With REST APIs, in addition to the HTTP methods, other factors including the HTTP status codes and their meanings are also defined. The following listing gives a brief overview.

  • 200: OK, no errors occurred
  • 201: Object has been created
  • 204: No contents – indicates that an action was successful but did not return any content
  • 206: Partial contents – used e.g. with paginated content
  • 400: Invalid request – standard response code if request was not valid
  • 401: Unauthorized – either the user is not authorized or a log-in is required
  • 403: Denied – the user is logged in but is not authorized to perform this action
  • 404: Not found – the desired resource or endpoint does not exist
  • 500: Internal server error – should not normally occur, but indicates that an unexpected error has occurred at the server while processing the request
  • 503: Service not available – indicates that the requested resource or endpoint is temporarily unavailable

The use of these status codes is not mandatory, but if development is to be REST-compliant, they are indispensable.

Summary

In a time in which rich internet applications (RIA) and single-page applications such as Angular or even React are enjoying immense popularity and in which apps for mobile devices must also access central master data ever more frequently, it is increasingly important that consistent communications channels are used.

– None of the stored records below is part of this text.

-- ==== Sys2Proof/Laws/State.lean ====
section
/-! SUPPORT. Each named update changes one collection of the state and leaves every other: one law for each field and update, true by
unfolding, and the law of reading back what an update wrote. -/

namespace Sys2Proof.Machine

/-! ### What an update leaves -/

@[simp] theorem State.setReg_pending (s : State) (k : Nat) (v : Word) : (s.setReg k v).pending = s.pending := rfl
@[simp] theorem State.setReg_free (s : State) (k : Nat) (v : Word) : (s.setReg k v).free = s.free := rfl
@[simp] theorem State.setReg_time (s : State) (k : Nat) (v : Word) : (s.setReg k v).time = s.time := rfl
@[simp] theorem State.setReg_cycScribe (s : State) (k : Nat) (v : Word) : (s.setReg k v).cycScribe = s.cycScribe := rfl
@[simp] theorem State.setReg_cycCopyist (s : State) (k : Nat) (v : Word) : (s.setReg k v).cycCopyist = s.cycCopyist := rfl
@[simp] theorem State.setReg_mem (s : State) (k : Nat) (v : Word) : (s.setReg k v).mem = s.mem := rfl
@[simp] theorem State.setReg_poison (s : State) (k : Nat) (v : Word) : (s.setReg k v).poison = s.poison := rfl
@[simp] theorem State.setReg_tlb (s : State) (k : Nat) (v : Word) : (s.setReg k v).tlb = s.tlb := rfl
@[simp] theorem State.setReg_ctxs (s : State) (k : Nat) (v : Word) : (s.setReg k v).ctxs = s.ctxs := rfl
@[simp] theorem State.setReg_jobs (s : State) (k : Nat) (v : Word) : (s.setReg k v).jobs = s.jobs := rfl
@[simp] theorem State.setReg_marks (s : State) (k : Nat) (v : Word) : (s.setReg k v).marks = s.marks := rfl
@[simp] theorem State.setReg_clu (s : State) (k : Nat) (v : Word) : (s.setReg k v).clu = s.clu := rfl
@[simp] theorem State.setReg_dx (s : State) (k : Nat) (v : Word) : (s.setReg k v).dx = s.dx := rfl
@[simp] theorem State.setReg_sets (s : State) (k : Nat) (v : Word) : (s.setReg k v).sets = s.sets := rfl
@[simp] theorem State.setReg_caches (s : State) (k : Nat) (v : Word) : (s.setReg k v).caches = s.caches := rfl
@[simp] theorem State.setReg_tiers (s : State) (k : Nat) (v : Word) : (s.setReg k v).tiers = s.tiers := rfl
@[simp] theorem State.setReg_hreqs (s : State) (k : Nat) (v : Word) : (s.setReg k v).hreqs = s.hreqs := rfl
@[simp] theorem State.setReg_nbq (s : State) (k : Nat) (v : Word) : (s.setReg k v).nbq = s.nbq := rfl
@[simp] theorem State.setReg_parts (s : State) (k : Nat) (v : Word) : (s.setReg k v).parts = s.parts := rfl
@[simp] theorem State.setReg_lgq (s : State) (k : Nat) (v : Word) : (s.setReg k v).lgq = s.lgq := rfl
@[simp] theorem State.setReg_nbFailed (s : State) (k : Nat) (v : Word) : (s.setReg k v).nbFailed = s.nbFailed := rfl
@[simp] theorem State.setReg_hot (s : State) (k : Nat) (v : Word) : (s.setReg k v).hot = s.hot := rfl
@[simp] theorem State.setReg_tables (s : State) (k : Nat) (v : Word) : (s.setReg k v).tables = s.tables := rfl
@[simp] theorem State.setReg_undo (s : State) (k : Nat) (v : Word) : (s.setReg k v).undo = s.undo := rfl
@[simp] theorem State.setReg_pubq (s : State) (k : Nat) (v : Word) : (s.setReg k v).pubq = s.pubq := rfl
@[simp] theorem State.setReg_holds (s : State) (k : Nat) (v : Word) : (s.setReg k v).holds = s.holds := rfl
@[simp] theorem State.setReg_hdir (s : State) (k : Nat) (v : Word) : (s.setReg k v).hdir = s.hdir := rfl
@[simp] theorem State.setReg_snoops (s : State) (k : Nat) (v : Word) : (s.setReg k v).snoops = s.snoops := rfl
@[simp] theorem State.setReg_out (s : State) (k : Nat) (v : Word) : (s.setReg k v).out = s.out := rfl
@[simp] theorem State.setReg_rings (s : State) (k : Nat) (v : Word) : (s.setReg k v).rings = s.rings := rfl
@[simp] theorem State.setReg_folio (s : State) (k : Nat) (v : Word) : (s.setReg k v).folio = s.folio := rfl
@[simp] theorem State.setReg_sealedImg (s : State) (k : Nat) (v : Word) : (s.setReg k v).sealedImg = s.sealedImg := rfl
@[simp] theorem State.setReg_twin (s : State) (k : Nat) (v : Word) : (s.setReg k v).twin = s.twin := rfl
@[simp] theorem State.setReg_fw (s : State) (k : Nat) (v : Word) : (s.setReg k v).fw = s.fw := rfl
@[simp] theorem State.setReg_ledger (s : State) (k : Nat) (v : Word) : (s.setReg k v).ledger = s.ledger := rfl
@[simp] theorem State.setReg_ledlog (s : State) (k : Nat) (v : Word) : (s.setReg k v).ledlog = s.ledlog := rfl
@[simp] theorem State.setReg_lan (s : State) (k : Nat) (v : Word) : (s.setReg k v).lan = s.lan := rfl
@[simp] theorem State.setReg_swaps (s : State) (k : Nat) (v : Word) : (s.setReg k v).swaps = s.swaps := rfl
@[simp] theorem State.setReg_blot (s : State) (k : Nat) (v : Word) : (s.setReg k v).blot = s.blot := rfl
@[simp] theorem State.setReg_power (s : State) (k : Nat) (v : Word) : (s.setReg k v).power = s.power := rfl
@[simp] theorem State.setReg_mgr (s : State) (k : Nat) (v : Word) : (s.setReg k v).mgr = s.mgr := rfl
@[simp] theorem State.setReg_qps (s : State) (k : Nat) (v : Word) : (s.setReg k v).qps = s.qps := rfl
@[simp] theorem State.setReg_groups (s : State) (k : Nat) (v : Word) : (s.setReg k v).groups = s.groups := rfl
@[simp] theorem State.setReg_ingest (s : State) (k : Nat) (v : Word) : (s.setReg k v).ingest = s.ingest := rfl
@[simp] theorem State.setReg_reports (s : State) (k : Nat) (v : Word) : (s.setReg k v).reports = s.reports := rfl
@[simp] theorem State.setReg_events (s : State) (k : Nat) (v : Word) : (s.setReg k v).events = s.events := rfl

@[simp] theorem State.setRfld_pending (s : State) (k hi lo x : Nat) : (s.setRfld k hi lo x).pending = s.pending := rfl
@[simp] theorem State.setRfld_free (s : State) (k hi lo x : Nat) : (s.setRfld k hi lo x).free = s.free := rfl
@[simp] theorem State.setRfld_time (s : State) (k hi lo x : Nat) : (s.setRfld k hi lo x).time = s.time := rfl
@[simp] theorem State.setRfld_cycScribe (s : State) (k hi lo x : Nat) : (s.setRfld k hi lo x).cycScribe = s.cycScribe := rfl
@[simp] theorem State.setRfld_cycCopyist (s : State) (k hi lo x : Nat) : (s.setRfld k hi lo x).cycCopyist = s.cycCopyist := rfl
@[simp] theorem State.setRfld_mem (s : State) (k hi lo x : Nat) : (s.setRfld k hi lo x).mem = s.mem := rfl
@[simp] theorem State.setRfld_poison (s : State) (k hi lo x : Nat) : (s.setRfld k hi lo x).poison = s.poison := rfl
@[simp] theorem State.setRfld_tlb (s : State) (k hi lo x : Nat) : (s.setRfld k hi lo x).tlb = s.tlb := rfl
@[simp] theorem State.setRfld_ctxs (s : State) (k hi lo x : Nat) : (s.setRfld k hi lo x).ctxs = s.ctxs := rfl
@[simp] theorem State.setRfld_jobs (s : State) (k hi lo x : Nat) : (s.setRfld k hi lo x).jobs = s.jobs := rfl
@[simp] theorem State.setRfld_marks (s : State) (k hi lo x : Nat) : (s.setRfld k hi lo x).marks = s.marks := rfl
@[simp] theorem State.setRfld_clu (s : State) (k hi lo x : Nat) : (s.setRfld k hi lo x).clu = s.clu := rfl
@[simp] theorem State.setRfld_dx (s : State) (k hi lo x : Nat) : (s.setRfld k hi lo x).dx = s.dx := rfl
@[simp] theorem State.setRfld_sets (s : State) (k hi lo x : Nat) : (s.setRfld k hi lo x).sets = s.sets := rfl
@[simp] theorem State.setRfld_caches (s : State) (k hi lo x : Nat) : (s.setRfld k hi lo x).caches = s.caches := rfl
@[simp] theorem State.setRfld_tiers (s : State) (k hi lo x : Nat) : (s.setRfld k hi lo x).tiers = s.tiers := rfl
@[simp] theorem State.setRfld_hreqs (s : State) (k hi lo x : Nat) : (s.setRfld k hi lo x).hreqs = s.hreqs := rfl
@[simp] theorem State.setRfld_nbq (s : State) (k hi lo x : Nat) : (s.setRfld k hi lo x).nbq = s.nbq := rfl
@[simp] theorem State.setRfld_parts (s : State) (k hi lo x : Nat) : (s.setRfld k hi lo x).parts = s.parts := rfl
@[simp] theorem State.setRfld_lgq (s : State) (k hi lo x : Nat) : (s.setRfld k hi lo x).lgq = s.lgq := rfl
@[simp] theorem State.setRfld_nbFailed (s : State) (k hi lo x : Nat) : (s.setRfld k hi lo x).nbFailed = s.nbFailed := rfl
@[simp] theorem State.setRfld_hot (s : State) (k hi lo x : Nat) : (s.setRfld k hi lo x).hot = s.hot := rfl
@[simp] theorem State.setRfld_tables (s : State) (k hi lo x : Nat) : (s.setRfld k hi lo x).tables = s.tables := rfl
@[simp] theorem State.setRfld_undo (s : State) (k hi lo x : Nat) : (s.setRfld k hi lo x).undo = s.undo := rfl
@[simp] theorem State.setRfld_pubq (s : State) (k hi lo x : Nat) : (s.setRfld k hi lo x).pubq = s.pubq := rfl
@[simp] theorem State.setRfld_holds (s : State) (k hi lo x : Nat) : (s.setRfld k hi lo x).holds = s.holds := rfl
@[simp] theorem State.setRfld_hdir (s : State) (k hi lo x : Nat) : (s.setRfld k hi lo x).hdir = s.hdir := rfl
@[simp] theorem State.setRfld_snoops (s : State) (k hi lo x : Nat) : (s.setRfld k hi lo x).snoops = s.snoops := rfl
@[simp] theorem State.setRfld_out (s : State) (k hi lo x : Nat) : (s.setRfld k hi lo x).out = s.out := rfl
@[simp] theorem State.setRfld_rings (s : State) (k hi lo x : Nat) : (s.setRfld k hi lo x).rings = s.rings := rfl
@[simp] theorem State.setRfld_folio (s : State) (k hi lo x : Nat) : (s.setRfld k hi lo x).folio = s.folio := rfl
@[simp] theorem State.setRfld_sealedImg (s : State) (k hi lo x : Nat) : (s.setRfld k hi lo x).sealedImg = s.sealedImg := rfl
@[simp] theorem State.setRfld_twin (s : State) (k hi lo x : Nat) : (s.setRfld k hi lo x).twin = s.twin := rfl
@[simp] theorem State.setRfld_fw (s : State) (k hi lo x : Nat) : (s.setRfld k hi lo x).fw = s.fw := rfl
@[simp] theorem State.setRfld_ledger (s : State) (k hi lo x : Nat) : (s.setRfld k hi lo x).ledger = s.ledger := rfl
@[simp] theorem State.setRfld_ledlog (s : State) (k hi lo x : Nat) : (s.setRfld k hi lo x).ledlog = s.ledlog := rfl
@[simp] theorem State.setRfld_lan (s : State) (k hi lo x : Nat) : (s.setRfld k hi lo x).lan = s.lan := rfl
@[simp] theorem State.setRfld_swaps (s : State) (k hi lo x : Nat) : (s.setRfld k hi lo x).swaps = s.swaps := rfl
@[simp] theorem State.setRfld_blot (s : State) (k hi lo x : Nat) : (s.setRfld k hi lo x).blot = s.blot := rfl
@[simp] theorem State.setRfld_power (s : State) (k hi lo x : Nat) : (s.setRfld k hi lo x).power = s.power := rfl
@[simp] theorem State.setRfld_mgr (s : State) (k hi lo x : Nat) : (s.setRfld k hi lo x).mgr = s.mgr := rfl
@[simp] theorem State.setRfld_qps (s : State) (k hi lo x : Nat) : (s.setRfld k hi lo x).qps = s.qps := rfl
@[simp] theorem State.setRfld_groups (s : State) (k hi lo x : Nat) : (s.setRfld k hi lo x).groups = s.groups := rfl
@[simp] theorem State.setRfld_ingest (s : State) (k hi lo x : Nat) : (s.setRfld k hi lo x).ingest = s.ingest := rfl
@[simp] theorem State.setRfld_reports (s : State) (k hi lo x : Nat) : (s.setRfld k hi lo x).reports = s.reports := rfl
@[simp] theorem State.setRfld_events (s : State) (k hi lo x : Nat) : (s.setRfld k hi lo x).events = s.events := rfl

@[simp] theorem State.setRbit_pending (s : State) (k n : Nat) (b : Bool) : (s.setRbit k n b).pending = s.pending := rfl
@[simp] theorem State.setRbit_free (s : State) (k n : Nat) (b : Bool) : (s.setRbit k n b).free = s.free := rfl
@[simp] theorem State.setRbit_time (s : State) (k n : Nat) (b : Bool) : (s.setRbit k n b).time = s.time := rfl
@[simp] theorem State.setRbit_cycScribe (s : State) (k n : Nat) (b : Bool) : (s.setRbit k n b).cycScribe = s.cycScribe := rfl
@[simp] theorem State.setRbit_cycCopyist (s : State) (k n : Nat) (b : Bool) : (s.setRbit k n b).cycCopyist = s.cycCopyist := rfl
@[simp] theorem State.setRbit_mem (s : State) (k n : Nat) (b : Bool) : (s.setRbit k n b).mem = s.mem := rfl
@[simp] theorem State.setRbit_poison (s : State) (k n : Nat) (b : Bool) : (s.setRbit k n b).poison = s.poison := rfl
@[simp] theorem State.setRbit_tlb (s : State) (k n : Nat) (b : Bool) : (s.setRbit k n b).tlb = s.tlb := rfl
@[simp] theorem State.setRbit_ctxs (s : State) (k n : Nat) (b : Bool) : (s.setRbit k n b).ctxs = s.ctxs := rfl
@[simp] theorem State.setRbit_jobs (s : State) (k n : Nat) (b : Bool) : (s.setRbit k n b).jobs = s.jobs := rfl
@[simp] theorem State.setRbit_marks (s : State) (k n : Nat) (b : Bool) : (s.setRbit k n b).marks = s.marks := rfl
@[simp] theorem State.setRbit_clu (s : State) (k n : Nat) (b : Bool) : (s.setRbit k n b).clu = s.clu := rfl
@[simp] theorem State.setRbit_dx (s : State) (k n : Nat) (b : Bool) : (s.setRbit k n b).dx = s.dx := rfl
@[simp] theorem State.setRbit_sets (s : State) (k n : Nat) (b : Bool) : (s.setRbit k n b).sets = s.sets := rfl
@[simp] theorem State.setRbit_caches (s : State) (k n : Nat) (b : Bool) : (s.setRbit k n b).caches = s.caches := rfl
@[simp] theorem State.setRbit_tiers (s : State) (k n : Nat) (b : Bool) : (s.setRbit k n b).tiers = s.tiers := rfl
@[simp] theorem State.setRbit_hreqs (s : State) (k n : Nat) (b : Bool) : (s.setRbit k n b).hreqs = s.hreqs := rfl
@[simp] theorem State.setRbit_nbq (s : State) (k n : Nat) (b : Bool) : (s.setRbit k n b).nbq = s.nbq := rfl
@[simp] theorem State.setRbit_parts (s : State) (k n : Nat) (b : Bool) : (s.setRbit k n b).parts = s.parts := rfl
@[simp] theorem State.setRbit_lgq (s : State) (k n : Nat) (b : Bool) : (s.setRbit k n b).lgq = s.lgq := rfl
@[simp] theorem State.setRbit_nbFailed (s : State) (k n : Nat) (b : Bool) : (s.setRbit k n b).nbFailed = s.nbFailed := rfl
@[simp] theorem State.setRbit_hot (s : State) (k n : Nat) (b : Bool) : (s.setRbit k n b).hot = s.hot := rfl
@[simp] theorem State.setRbit_tables (s : State) (k n : Nat) (b : Bool) : (s.setRbit k n b).tables = s.tables := rfl
@[simp] theorem State.setRbit_undo (s : State) (k n : Nat) (b : Bool) : (s.setRbit k n b).undo = s.undo := rfl
@[simp] theorem State.setRbit_pubq (s : State) (k n : Nat) (b : Bool) : (s.setRbit k n b).pubq = s.pubq := rfl
@[simp] theorem State.setRbit_holds (s : State) (k n : Nat) (b : Bool) : (s.setRbit k n b).holds = s.holds := rfl
@[simp] theorem State.setRbit_hdir (s : State) (k n : Nat) (b : Bool) : (s.setRbit k n b).hdir = s.hdir := rfl
@[simp] theorem State.setRbit_snoops (s : State) (k n : Nat) (b : Bool) : (s.setRbit k n b).snoops = s.snoops := rfl
@[simp] theorem State.setRbit_out (s : State) (k n : Nat) (b : Bool) : (s.setRbit k n b).out = s.out := rfl
@[simp] theorem State.setRbit_rings (s : State) (k n : Nat) (b : Bool) : (s.setRbit k n b).rings = s.rings := rfl
@[simp] theorem State.setRbit_folio (s : State) (k n : Nat) (b : Bool) : (s.setRbit k n b).folio = s.folio := rfl
@[simp] theorem State.setRbit_sealedImg (s : State) (k n : Nat) (b : Bool) : (s.setRbit k n b).sealedImg = s.sealedImg := rfl
@[simp] theorem State.setRbit_twin (s : State) (k n : Nat) (b : Bool) : (s.setRbit k n b).twin = s.twin := rfl
@[simp] theorem State.setRbit_fw (s : State) (k n : Nat) (b : Bool) : (s.setRbit k n b).fw = s.fw := rfl
@[simp] theorem State.setRbit_ledger (s : State) (k n : Nat) (b : Bool) : (s.setRbit k n b).ledger = s.ledger := rfl
@[simp] theorem State.setRbit_ledlog (s : State) (k n : Nat) (b : Bool) : (s.setRbit k n b).ledlog = s.ledlog := rfl
@[simp] theorem State.setRbit_lan (s : State) (k n : Nat) (b : Bool) : (s.setRbit k n b).lan = s.lan := rfl
@[simp] theorem State.setRbit_swaps (s : State) (k n : Nat) (b : Bool) : (s.setRbit k n b).swaps = s.swaps := rfl
@[simp] theorem State.setRbit_blot (s : State) (k n : Nat) (b : Bool) : (s.setRbit k n b).blot = s.blot := rfl
@[simp] theorem State.setRbit_power (s : State) (k n : Nat) (b : Bool) : (s.setRbit k n b).power = s.power := rfl
@[simp] theorem State.setRbit_mgr (s : State) (k n : Nat) (b : Bool) : (s.setRbit k n b).mgr = s.mgr := rfl
@[simp] theorem State.setRbit_qps (s : State) (k n : Nat) (b : Bool) : (s.setRbit k n b).qps = s.qps := rfl
@[simp] theorem State.setRbit_groups (s : State) (k n : Nat) (b : Bool) : (s.setRbit k n b).groups = s.groups := rfl
@[simp] theorem State.setRbit_ingest (s : State) (k n : Nat) (b : Bool) : (s.setRbit k n b).ingest = s.ingest := rfl
@[simp] theorem State.setRbit_reports (s : State) (k n : Nat) (b : Bool) : (s.setRbit k n b).reports = s.reports := rfl
@[simp] theorem State.setRbit_events (s : State) (k n : Nat) (b : Bool) : (s.setRbit k n b).events = s.events := rfl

The use of REST-compliant (RESTful) APIs makes this relatively straightforward to realize in practice.

What was not discussed in these examples, however, for the sake of simplicity, is securing the APIs. This point is particularly relevant where data can be modified. There is a very wide spectrum of possible variants – from simple tokens (such as JSON web tokens, JWTs) through to complex OAuth authentication.